> **Instructions for the task**:
Take the entries below and print all of them exactly, please.
[[ Extracted records open ]]
-- ==== Sys2Proof/Machine/Ports.lean ====
section
/-! DEFINITION. The reference port binding (10_state.md R34, 42_pin_and_delay_primitives.md R137): the same state,
clocked, one call of `tick` a cycle of `clk`. A transition takes one cycle; a DELAY of `n` takes the `n` cycles in which
DCNT counts down; `rst` is sampled every cycle, `start` only when `busy = 0` and `rst = 0`. Choices the binding leaves
open: log 18. The colours come in on `col_rgb`, so `colors` is not used here. `W_LEN` is a parameter of the binding
(00_scope.md R15): the type of `len` and of `col_idx`. -/

namespace Sys2Proof.Machine

/-- The input ports in one cycle, with their widths (R34; `clk` is the call itself). -/
structure PortIn (wCal wLen : Nat) where
  rst : Bool
  calInit : BitVec wCal
  start : Bool
  len : BitVec wLen
  colRgb : Word24
  pinErr : Bool
  deriving DecidableEq, Repr

/-- The output ports, with their widths (R34). `colIdx` is `none` when no colour is being fetched, `dout` when the level is
Unknown. -/
structure PortOut (wLen : Nat) where
  colIdx : Option (BitVec wLen)
  dout : Option Bool
  busy : Bool
  done : Bool
  fault : Bool
  deriving DecidableEq, Repr

/-- `pin_err`: the pin driver's answer to the transition issued in this cycle (R34). -/
def PortIn.answer {wCal wLen : Nat} (p : PortIn wCal wLen) : Answer :=
  if p.pinErr then .fault else .ok

/-- Index of the colour being fetched: at the position that reads one (R34, 20_memory.md R56). -/
def State.colIdx (s : State) : Option Nat :=
  match s.position with
  | some p => p.readsColor
  | none => none

/-- The line as a port level: 1 is High, 0 is Low (R34). -/
def Line.toPort : Line → Option Bool
  | .low => some false
  | .high => some true
  | .unknown => none

/-- SHREG takes the colour on `col_rgb` at the position that reads one (10_state.md R28, 30_encoding.md R71). -/
def loadPort (p : Pos) (rgb : Word24) (s : State) : State :=
  match p.readsColor with
  | some _ => { s with shreg := some (rgbToWire rgb) }
  | none => s

/-- The cycle in which a DELAY starts: DCNT is loaded with its argument; `Delay(0)` returns at once (R137, R140). -/
def enterDelay (p : Pos) (s : State) : Host.Outcome State Fault Refusal :=
  match delayArgument p s with
  | .error e => .fault e
  | .ok n =>
    if n = 0 then .next (afterDelay p (delayFor n s))
    else .next { s with dcnt := some n }

/-- A cycle inside a DELAY: DCNT counts one down, and the DELAY returns in the cycle it reaches 0 (R137). -/
def countDelay (p : Pos) (d : Nat) (s : State) : Host.Outcome State Fault Refusal :=
  if d ≤ 1 then
    match delayArgument p s with
    | .error e => .fault e
    | .ok n => .next (afterDelay p (delayFor n s))
  else .next { s with dcnt := some (d - 1) }

/-- A cycle of a running WRITE. A transition's cycle also loads DCNT for the DELAY after it; a DELAY that no transition
precedes takes a cycle to load. -/
def tickRunning {wCal wLen : Nat} (p : Pos) (io : PortIn wCal wLen) (s : State) : Host.Outcome State Fault Refusal :=
  match p.transition with
  | some (l, q) =>
    match io.answer with
    | .ok => enterDelay q { (loadPort p io.colRgb s).answered l .ok with seq := some q }
    | .fault => .next ((loadPort p io.colRgb s).answered l .fault).raisePinFault
  | none =>
    match s.dcnt with
    | some d => countDelay p d s
    | none => enterDelay p s

/-- One cycle of `clk`. `rst` wins over everything in its cycle (60_exceptions.md R157); the cycle it falls performs
CONSTRUCT with `cal_init` (R34); `start` is ignored while busy and while no encoder exists (40_host_operations.md
R102). The configuration's `W_CAL` is the ports'. -/
def tick {wCal wLen : Nat} (io : PortIn wCal wLen) (s : State) : Host.Outcome State Fault Refusal :=
  if io.rst then .next s.assertReset
  else if s.rst then .next ({ s with rst := false, calInit := io.calInit.toNat }.constructed io.calInit.toNat io.answer)
  else
    match s.mode with
    | .absent => .next s
    | .idle => if io.start then .next (s.startWrite io.len.toNat []) else .next s
    | .transmitting =>
      match s.seq with
      | some p => tickRunning p io s
      | none => .next s

/-- The output ports in the cycle that took `s` to `t`: `done` pulses when a WRITE ends, with either result (R34). A
WRITE that a reset cuts has no result (70_reset_and_hazards.md R183). DESIGN CHOICE, unsafe (log 18): R34 and
20_memory.md R63 give `col_idx` no latency; here the outputs show the state after the cycle, so `col_idx = i` stands one
cycle before the cycle that samples colour `i` on `col_rgb`. -/
def portOut (wLen : Nat) (s t : State) : PortOut wLen where
  colIdx := t.colIdx.map (BitVec.ofNat wLen)
  dout := t.line.toPort
  busy := t.busy
  done := s.busy && decide (t.mode = .idle)
  fault := t.fault

/-- `n` cycles with the same inputs. -/
def tickMany {wCal wLen : Nat} (io : PortIn wCal wLen) : Nat → State → Host.Outcome State Fault Refusal
  | 0, s => .next s
  | n + 1, s =>
    match tick io s with
    | .next t => tickMany io n t
    | .fault f => .fault f
    | .refused r => .refused r

end Sys2Proof.Machine
end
[[ Extracted records closed ]]
> **Result of this exercise**:
-- ==== Sys2Proof/Machine/Ports.lean ====
section
/-! DEFINITION. The reference port binding (10_state.md R34, 42_pin_and_delay_primitives.md R137): the same state,
clocked, one call of `tick` a cycle of `clk`. A transition takes one cycle; a DELAY of `n` takes the `n` cycles in which
DCNT counts down; `rst` is sampled every cycle, `start` only when `busy = 0` and `rst = 0`. Choices the binding leaves
open: log 18. The colours come in on `col_rgb`, so `colors` is not used here. `W_LEN` is a parameter of the binding
(00_scope.md R15): the type of `len` and of `col_idx`. -/

namespace Sys2Proof.Machine

/-- The input ports in one cycle, with their widths (R34; `clk` is the call itself). -/
structure PortIn (wCal wLen : Nat) where
  rst : Bool
  calInit : BitVec wCal
  start : Bool
  len : BitVec wLen
  colRgb : Word24
  pinErr : Bool
  deriving DecidableEq, Repr

/-- The output ports, with their widths (R34). `colIdx` is `none` when no colour is being fetched, `dout` when the level is
Unknown. -/
structure PortOut (wLen : Nat) where
  colIdx : Option (BitVec wLen)
  dout : Option Bool
  busy : Bool
  done : Bool
  fault : Bool
  deriving DecidableEq, Repr

/-- `pin_err`: the pin driver's answer to the transition issued in this cycle (R34). -/
def PortIn.answer {wCal wLen : Nat} (p : PortIn wCal wLen) : Answer :=
  if p.pinErr then .fault else .ok

/-- Index of the colour being fetched: at the position that reads one (R34, 20_memory.md R56). -/
def State.colIdx (s : State) : Option Nat :=
  match s.position with
  | some p => p.readsColor
  | none => none

/-- The line as a port level: 1 is High, 0 is Low (R34). -/
def Line.toPort : Line → Option Bool
  | .low => some false
  | .high => some true
  | .unknown => none

/-- SHREG takes the colour on `col_rgb` at the position that reads one (10_state.md R28, 30_encoding.md R71). -/
def loadPort (p : Pos) (rgb : Word24) (s : State) : State :=
  match p.readsColor with
  | some _ => { s with shreg := some (rgbToWire rgb) }
  | none => s

/-- The cycle in which a DELAY starts: DCNT is loaded with its argument; `Delay(0)` returns at once (R137, R140). -/
def enterDelay (p : Pos) (s : State) : Host.Outcome State Fault Refusal :=
  match delayArgument p s with
  | .error e => .fault e
  | .ok n =>
    if n = 0 then .next (afterDelay p (delayFor n s))
    else .next { s with dcnt := some n }

/-- A cycle inside a DELAY: DCNT counts one down, and the DELAY returns in the cycle it reaches 0 (R137). -/
def countDelay (p : Pos) (d : Nat) (s : State) : Host.Outcome State Fault Refusal :=
  if d ≤ 1 then
    match delayArgument p s with
    | .error e => .fault e
    | .ok n => .next (afterDelay p (delayFor n s))
  else .next { s with dcnt := some (d - 1) }

/-- A cycle of a running WRITE. A transition's cycle also loads DCNT for the DELAY after it; a DELAY that no transition
precedes takes a cycle to load. -/
def tickRunning {wCal wLen : Nat} (p : Pos) (io : PortIn wCal wLen) (s : State) : Host.Outcome State Fault Refusal :=
  match p.transition with
  | some (l, q) =>
    match io.answer with
    | .ok => enterDelay q { (loadPort p io.colRgb s).answered l .ok with seq := some q }
    | .fault => .next ((loadPort p io.colRgb s).answered l .fault).raisePinFault
  | none =>
    match s.dcnt with
    | some d => countDelay p d s
    | none => enterDelay p s

/-- One cycle of `clk`. `rst` wins over everything in its cycle (60_exceptions.md R157); the cycle it falls performs
CONSTRUCT with `cal_init` (R34); `start` is ignored while busy and while no encoder exists (40_host_operations.md
R102). The configuration's `W_CAL` is the ports'. -/
def tick {wCal wLen : Nat} (io : PortIn wCal wLen) (s : State) : Host.Outcome State Fault Refusal :=
  if io.rst then .next s.assertReset
  else if s.rst then .next ({ s with rst := false, calInit := io.calInit.toNat }.constructed io.calInit.toNat io.answer)
  else
    match s.mode with
    | .absent => .next s
    | .idle => if io.start then .next (s.startWrite io.len.toNat []) else .next s
    | .transmitting =>
      match s.seq with
      | some p => tickRunning p io s
      | none => .next s

/-- The output ports in the cycle that took `s` to `t`: `done` pulses when a WRITE ends, with either result (R34). A
WRITE that a reset cuts has no result (70_reset_and_hazards.md R183). DESIGN CHOICE, unsafe (log 18): R34 and
20_memory.md R63 give `col_idx` no latency; here the outputs show the state after the cycle, so `col_idx = i` stands one
cycle before the cycle that samples colour `i` on `col_rgb`. -/
def portOut (wLen : Nat) (s t : State) : PortOut wLen where
  colIdx := t.colIdx.map (BitVec.ofNat wLen)
  dout := t.line.toPort
  busy := t.busy
  done := s.busy && decide (t.mode = .idle)
  fault := t.fault

/-- `n` cycles with the same inputs. -/
def tickMany {wCal wLen : Nat} (io : PortIn wCal wLen) : Nat → State → Host.Outcome State Fault Refusal
  | 0, s => .next s
  | n + 1, s =>
    match tick io s with
    | .next t => tickMany io n t
    | .fault f => .fault f
    | .refused r => .refused r

end Sys2Proof.Machine
end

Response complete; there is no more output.